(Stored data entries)
# # #

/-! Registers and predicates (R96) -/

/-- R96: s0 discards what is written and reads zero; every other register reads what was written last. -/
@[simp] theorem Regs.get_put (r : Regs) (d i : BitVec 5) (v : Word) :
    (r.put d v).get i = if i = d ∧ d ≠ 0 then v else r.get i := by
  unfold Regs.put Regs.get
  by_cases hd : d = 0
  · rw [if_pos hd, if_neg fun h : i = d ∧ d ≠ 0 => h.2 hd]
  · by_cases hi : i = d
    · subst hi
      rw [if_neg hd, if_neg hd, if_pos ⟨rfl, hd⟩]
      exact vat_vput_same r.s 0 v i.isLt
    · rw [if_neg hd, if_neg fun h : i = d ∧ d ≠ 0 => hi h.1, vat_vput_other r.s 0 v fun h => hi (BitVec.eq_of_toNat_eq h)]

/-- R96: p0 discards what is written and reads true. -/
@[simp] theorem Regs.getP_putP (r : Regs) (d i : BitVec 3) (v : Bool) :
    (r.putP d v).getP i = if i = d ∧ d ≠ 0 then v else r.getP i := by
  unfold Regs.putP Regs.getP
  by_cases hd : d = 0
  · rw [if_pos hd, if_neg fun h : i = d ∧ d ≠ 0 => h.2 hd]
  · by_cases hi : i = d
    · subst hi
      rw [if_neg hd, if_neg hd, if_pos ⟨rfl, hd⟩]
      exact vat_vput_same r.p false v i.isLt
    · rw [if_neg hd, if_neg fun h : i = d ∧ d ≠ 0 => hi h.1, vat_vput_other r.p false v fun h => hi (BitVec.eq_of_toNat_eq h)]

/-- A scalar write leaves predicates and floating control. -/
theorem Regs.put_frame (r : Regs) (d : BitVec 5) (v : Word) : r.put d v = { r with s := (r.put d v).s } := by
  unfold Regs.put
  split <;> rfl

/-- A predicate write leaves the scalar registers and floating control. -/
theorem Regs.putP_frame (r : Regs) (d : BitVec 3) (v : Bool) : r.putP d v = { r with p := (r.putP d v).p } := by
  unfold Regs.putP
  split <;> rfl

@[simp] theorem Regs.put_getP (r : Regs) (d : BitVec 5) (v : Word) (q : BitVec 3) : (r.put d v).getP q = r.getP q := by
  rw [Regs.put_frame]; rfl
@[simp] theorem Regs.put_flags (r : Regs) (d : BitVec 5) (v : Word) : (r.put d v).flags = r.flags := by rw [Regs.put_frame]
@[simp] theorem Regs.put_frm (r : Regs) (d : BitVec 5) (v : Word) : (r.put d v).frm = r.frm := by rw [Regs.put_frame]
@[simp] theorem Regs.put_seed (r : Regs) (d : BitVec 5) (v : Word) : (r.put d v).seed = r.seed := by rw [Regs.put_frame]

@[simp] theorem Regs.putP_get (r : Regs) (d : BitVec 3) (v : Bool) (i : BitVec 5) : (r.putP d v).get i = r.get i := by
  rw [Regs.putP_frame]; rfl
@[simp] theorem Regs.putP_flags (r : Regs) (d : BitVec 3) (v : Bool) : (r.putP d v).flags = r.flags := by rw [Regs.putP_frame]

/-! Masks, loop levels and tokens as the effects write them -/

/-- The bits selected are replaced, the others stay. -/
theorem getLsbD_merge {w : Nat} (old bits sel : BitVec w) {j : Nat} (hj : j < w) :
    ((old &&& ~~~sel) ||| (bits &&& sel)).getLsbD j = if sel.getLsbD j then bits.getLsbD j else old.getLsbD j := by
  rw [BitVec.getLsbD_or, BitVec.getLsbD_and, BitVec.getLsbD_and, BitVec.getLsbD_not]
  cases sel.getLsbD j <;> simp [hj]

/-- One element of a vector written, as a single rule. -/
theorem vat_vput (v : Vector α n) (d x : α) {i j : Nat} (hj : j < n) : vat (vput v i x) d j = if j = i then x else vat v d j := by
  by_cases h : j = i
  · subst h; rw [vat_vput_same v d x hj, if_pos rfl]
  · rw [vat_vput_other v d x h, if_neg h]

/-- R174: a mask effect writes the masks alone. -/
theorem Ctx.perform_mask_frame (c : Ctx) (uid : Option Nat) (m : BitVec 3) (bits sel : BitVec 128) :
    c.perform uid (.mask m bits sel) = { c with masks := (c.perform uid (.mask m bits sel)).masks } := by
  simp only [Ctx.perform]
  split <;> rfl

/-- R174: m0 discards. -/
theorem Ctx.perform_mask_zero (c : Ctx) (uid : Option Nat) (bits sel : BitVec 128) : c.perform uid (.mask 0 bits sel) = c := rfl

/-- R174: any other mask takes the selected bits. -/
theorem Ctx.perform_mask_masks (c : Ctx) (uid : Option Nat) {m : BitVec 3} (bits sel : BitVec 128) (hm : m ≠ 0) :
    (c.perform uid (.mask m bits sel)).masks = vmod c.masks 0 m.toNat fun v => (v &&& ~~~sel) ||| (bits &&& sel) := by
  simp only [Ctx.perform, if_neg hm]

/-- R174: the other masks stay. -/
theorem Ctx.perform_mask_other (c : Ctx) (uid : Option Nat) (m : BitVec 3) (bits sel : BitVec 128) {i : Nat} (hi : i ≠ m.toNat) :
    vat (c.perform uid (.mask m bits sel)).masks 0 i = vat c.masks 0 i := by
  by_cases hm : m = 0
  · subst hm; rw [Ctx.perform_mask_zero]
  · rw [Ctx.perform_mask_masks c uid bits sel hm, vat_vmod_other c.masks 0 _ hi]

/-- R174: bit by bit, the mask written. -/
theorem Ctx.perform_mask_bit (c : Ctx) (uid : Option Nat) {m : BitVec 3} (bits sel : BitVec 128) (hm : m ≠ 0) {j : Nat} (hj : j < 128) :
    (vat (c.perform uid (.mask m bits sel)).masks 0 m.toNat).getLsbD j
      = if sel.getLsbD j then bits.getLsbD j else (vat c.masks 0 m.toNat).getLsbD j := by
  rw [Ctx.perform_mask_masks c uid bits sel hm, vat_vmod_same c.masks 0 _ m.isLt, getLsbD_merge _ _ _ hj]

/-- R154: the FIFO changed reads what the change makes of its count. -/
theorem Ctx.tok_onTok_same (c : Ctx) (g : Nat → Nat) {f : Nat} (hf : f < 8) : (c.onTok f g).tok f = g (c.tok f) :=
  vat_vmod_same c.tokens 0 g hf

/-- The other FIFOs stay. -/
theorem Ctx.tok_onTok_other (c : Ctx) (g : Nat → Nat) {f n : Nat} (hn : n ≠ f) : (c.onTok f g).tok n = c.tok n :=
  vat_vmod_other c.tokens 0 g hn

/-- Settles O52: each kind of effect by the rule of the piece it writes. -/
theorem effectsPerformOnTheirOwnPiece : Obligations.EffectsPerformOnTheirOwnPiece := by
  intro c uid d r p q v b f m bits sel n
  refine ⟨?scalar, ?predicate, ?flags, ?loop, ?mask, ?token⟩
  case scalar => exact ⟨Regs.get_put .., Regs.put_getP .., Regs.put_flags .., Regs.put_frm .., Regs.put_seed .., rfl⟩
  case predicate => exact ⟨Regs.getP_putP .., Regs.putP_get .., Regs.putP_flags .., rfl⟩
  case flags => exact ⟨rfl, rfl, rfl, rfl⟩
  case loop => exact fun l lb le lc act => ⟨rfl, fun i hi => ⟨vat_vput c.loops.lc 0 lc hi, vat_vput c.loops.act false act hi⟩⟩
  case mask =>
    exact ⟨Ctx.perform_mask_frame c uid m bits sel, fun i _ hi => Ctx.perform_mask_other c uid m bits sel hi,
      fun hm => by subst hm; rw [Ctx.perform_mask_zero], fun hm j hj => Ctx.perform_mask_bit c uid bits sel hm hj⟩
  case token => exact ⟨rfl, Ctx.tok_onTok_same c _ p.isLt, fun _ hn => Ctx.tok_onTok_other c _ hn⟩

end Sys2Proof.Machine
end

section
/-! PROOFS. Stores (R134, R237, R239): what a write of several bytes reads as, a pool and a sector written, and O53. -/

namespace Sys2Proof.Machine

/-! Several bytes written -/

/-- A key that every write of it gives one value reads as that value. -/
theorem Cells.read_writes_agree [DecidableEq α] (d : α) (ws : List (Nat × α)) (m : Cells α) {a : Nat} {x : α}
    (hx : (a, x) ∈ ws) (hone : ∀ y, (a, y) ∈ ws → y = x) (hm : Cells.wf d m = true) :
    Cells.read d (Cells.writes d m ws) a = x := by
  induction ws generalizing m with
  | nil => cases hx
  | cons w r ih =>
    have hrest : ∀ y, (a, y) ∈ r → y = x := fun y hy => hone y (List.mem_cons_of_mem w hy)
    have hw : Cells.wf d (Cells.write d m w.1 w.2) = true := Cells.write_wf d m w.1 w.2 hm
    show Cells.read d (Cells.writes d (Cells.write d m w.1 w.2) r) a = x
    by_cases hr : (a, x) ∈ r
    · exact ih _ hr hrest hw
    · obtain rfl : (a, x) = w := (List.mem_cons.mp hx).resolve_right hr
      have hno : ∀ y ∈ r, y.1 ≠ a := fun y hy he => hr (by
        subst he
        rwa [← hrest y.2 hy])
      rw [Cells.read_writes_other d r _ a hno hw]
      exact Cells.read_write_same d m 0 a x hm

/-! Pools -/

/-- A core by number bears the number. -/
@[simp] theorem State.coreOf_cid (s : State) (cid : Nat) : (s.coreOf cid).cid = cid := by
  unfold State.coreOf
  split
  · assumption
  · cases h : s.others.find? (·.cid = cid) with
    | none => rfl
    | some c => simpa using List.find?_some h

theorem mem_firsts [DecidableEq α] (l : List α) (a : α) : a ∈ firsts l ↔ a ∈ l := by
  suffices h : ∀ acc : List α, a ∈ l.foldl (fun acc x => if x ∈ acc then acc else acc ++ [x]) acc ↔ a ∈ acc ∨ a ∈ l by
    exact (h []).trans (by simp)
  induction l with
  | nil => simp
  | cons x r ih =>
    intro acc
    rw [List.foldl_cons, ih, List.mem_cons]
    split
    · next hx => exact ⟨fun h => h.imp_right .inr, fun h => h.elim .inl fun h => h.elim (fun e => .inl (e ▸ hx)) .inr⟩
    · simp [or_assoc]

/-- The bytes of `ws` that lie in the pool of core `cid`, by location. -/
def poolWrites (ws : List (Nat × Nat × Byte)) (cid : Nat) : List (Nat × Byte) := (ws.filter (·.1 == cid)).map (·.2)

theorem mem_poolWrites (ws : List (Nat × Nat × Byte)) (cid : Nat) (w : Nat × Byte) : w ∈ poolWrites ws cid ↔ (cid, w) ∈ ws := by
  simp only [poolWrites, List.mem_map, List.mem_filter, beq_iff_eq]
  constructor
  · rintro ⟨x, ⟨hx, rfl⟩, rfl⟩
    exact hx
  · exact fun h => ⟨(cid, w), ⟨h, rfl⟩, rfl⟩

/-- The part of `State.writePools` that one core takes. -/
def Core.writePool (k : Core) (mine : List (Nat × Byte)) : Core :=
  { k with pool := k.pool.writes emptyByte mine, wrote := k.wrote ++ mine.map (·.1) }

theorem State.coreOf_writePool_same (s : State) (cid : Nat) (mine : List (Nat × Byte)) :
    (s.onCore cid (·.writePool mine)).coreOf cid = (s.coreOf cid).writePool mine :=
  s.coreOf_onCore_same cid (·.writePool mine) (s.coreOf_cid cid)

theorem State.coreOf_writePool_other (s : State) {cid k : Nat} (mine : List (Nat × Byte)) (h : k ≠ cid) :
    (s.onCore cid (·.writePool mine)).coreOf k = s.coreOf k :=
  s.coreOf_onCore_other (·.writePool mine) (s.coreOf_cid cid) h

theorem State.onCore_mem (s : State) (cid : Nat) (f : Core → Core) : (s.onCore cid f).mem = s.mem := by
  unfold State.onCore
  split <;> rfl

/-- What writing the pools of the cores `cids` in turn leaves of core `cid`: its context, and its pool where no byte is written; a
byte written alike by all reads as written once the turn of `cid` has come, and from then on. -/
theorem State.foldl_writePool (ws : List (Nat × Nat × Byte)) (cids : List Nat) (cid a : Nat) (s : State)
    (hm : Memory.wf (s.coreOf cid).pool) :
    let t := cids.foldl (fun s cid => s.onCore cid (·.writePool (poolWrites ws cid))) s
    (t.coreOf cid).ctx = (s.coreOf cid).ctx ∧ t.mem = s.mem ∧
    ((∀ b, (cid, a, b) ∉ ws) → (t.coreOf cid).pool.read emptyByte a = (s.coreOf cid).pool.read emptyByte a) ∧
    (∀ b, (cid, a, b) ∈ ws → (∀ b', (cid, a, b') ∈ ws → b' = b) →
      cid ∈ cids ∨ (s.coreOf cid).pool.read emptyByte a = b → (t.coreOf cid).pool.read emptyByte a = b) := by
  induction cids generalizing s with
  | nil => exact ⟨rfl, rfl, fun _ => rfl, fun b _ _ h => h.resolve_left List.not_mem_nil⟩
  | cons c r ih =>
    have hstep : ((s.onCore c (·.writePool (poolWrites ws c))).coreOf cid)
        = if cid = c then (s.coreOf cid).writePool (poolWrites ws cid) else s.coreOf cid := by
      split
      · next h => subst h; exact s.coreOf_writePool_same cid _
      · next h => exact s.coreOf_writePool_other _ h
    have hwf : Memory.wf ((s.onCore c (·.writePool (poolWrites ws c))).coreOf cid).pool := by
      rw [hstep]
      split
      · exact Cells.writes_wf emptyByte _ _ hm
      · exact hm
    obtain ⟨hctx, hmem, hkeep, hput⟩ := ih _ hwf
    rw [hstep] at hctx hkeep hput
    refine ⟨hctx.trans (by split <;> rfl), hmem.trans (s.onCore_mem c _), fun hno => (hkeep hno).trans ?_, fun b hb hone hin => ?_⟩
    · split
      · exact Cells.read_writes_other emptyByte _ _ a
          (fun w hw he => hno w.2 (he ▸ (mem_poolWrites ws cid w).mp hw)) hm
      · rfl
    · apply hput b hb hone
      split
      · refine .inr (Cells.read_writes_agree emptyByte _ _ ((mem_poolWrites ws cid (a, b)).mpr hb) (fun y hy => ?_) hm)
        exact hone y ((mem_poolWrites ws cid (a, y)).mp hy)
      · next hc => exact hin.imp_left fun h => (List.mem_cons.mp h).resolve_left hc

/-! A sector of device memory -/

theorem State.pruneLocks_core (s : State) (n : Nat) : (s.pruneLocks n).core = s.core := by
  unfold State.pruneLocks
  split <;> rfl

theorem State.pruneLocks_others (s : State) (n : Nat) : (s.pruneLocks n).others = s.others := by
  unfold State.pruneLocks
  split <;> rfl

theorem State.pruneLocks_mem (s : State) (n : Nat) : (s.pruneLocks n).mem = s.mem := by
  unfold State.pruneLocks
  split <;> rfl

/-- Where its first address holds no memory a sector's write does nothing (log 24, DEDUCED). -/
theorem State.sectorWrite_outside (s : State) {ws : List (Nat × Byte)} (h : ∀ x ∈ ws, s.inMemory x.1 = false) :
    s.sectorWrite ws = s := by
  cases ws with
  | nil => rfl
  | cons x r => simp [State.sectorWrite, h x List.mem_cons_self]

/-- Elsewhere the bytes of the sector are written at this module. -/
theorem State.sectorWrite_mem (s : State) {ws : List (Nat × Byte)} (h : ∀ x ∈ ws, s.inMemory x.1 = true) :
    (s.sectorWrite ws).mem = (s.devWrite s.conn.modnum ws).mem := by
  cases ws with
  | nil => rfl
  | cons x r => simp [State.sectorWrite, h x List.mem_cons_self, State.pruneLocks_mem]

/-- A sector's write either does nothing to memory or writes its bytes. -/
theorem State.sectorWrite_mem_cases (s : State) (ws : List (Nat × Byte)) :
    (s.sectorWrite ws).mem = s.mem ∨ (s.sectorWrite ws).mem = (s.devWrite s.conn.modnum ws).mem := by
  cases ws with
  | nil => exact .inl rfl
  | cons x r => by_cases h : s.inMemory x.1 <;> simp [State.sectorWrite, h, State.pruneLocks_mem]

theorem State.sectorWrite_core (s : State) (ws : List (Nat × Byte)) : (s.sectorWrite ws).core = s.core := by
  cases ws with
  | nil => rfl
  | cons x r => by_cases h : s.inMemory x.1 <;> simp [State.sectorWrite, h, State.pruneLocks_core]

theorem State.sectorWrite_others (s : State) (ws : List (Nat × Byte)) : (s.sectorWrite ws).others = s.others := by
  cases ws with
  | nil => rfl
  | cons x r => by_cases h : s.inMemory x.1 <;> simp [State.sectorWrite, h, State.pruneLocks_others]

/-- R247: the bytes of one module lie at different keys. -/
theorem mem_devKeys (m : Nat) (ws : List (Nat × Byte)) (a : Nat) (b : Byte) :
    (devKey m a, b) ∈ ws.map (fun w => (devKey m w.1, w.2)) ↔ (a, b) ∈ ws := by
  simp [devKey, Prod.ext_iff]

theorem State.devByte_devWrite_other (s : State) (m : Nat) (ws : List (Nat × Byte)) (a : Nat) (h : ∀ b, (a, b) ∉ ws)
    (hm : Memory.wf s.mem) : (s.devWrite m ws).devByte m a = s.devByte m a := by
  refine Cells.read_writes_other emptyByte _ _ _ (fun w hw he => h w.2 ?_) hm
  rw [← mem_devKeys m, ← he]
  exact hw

# # #

For this exercise, please output exactly the lines above starting at the line with "r.getP q := by" and ending at the line with "r.flags := by rw [Regs.put_frame]", ends included.

@[simp] theorem Regs.put_getP (r : Regs) (d : BitVec 5) (v : Word) (q : BitVec 3) : (r.put d v).getP q = r.getP q := by
  rw [Regs.put_frame]; rfl
@[simp] theorem Regs.put_flags (r : Regs) (d : BitVec 5) (v : Word) : (r.put d v).flags = r.flags := by rw [Regs.put_frame]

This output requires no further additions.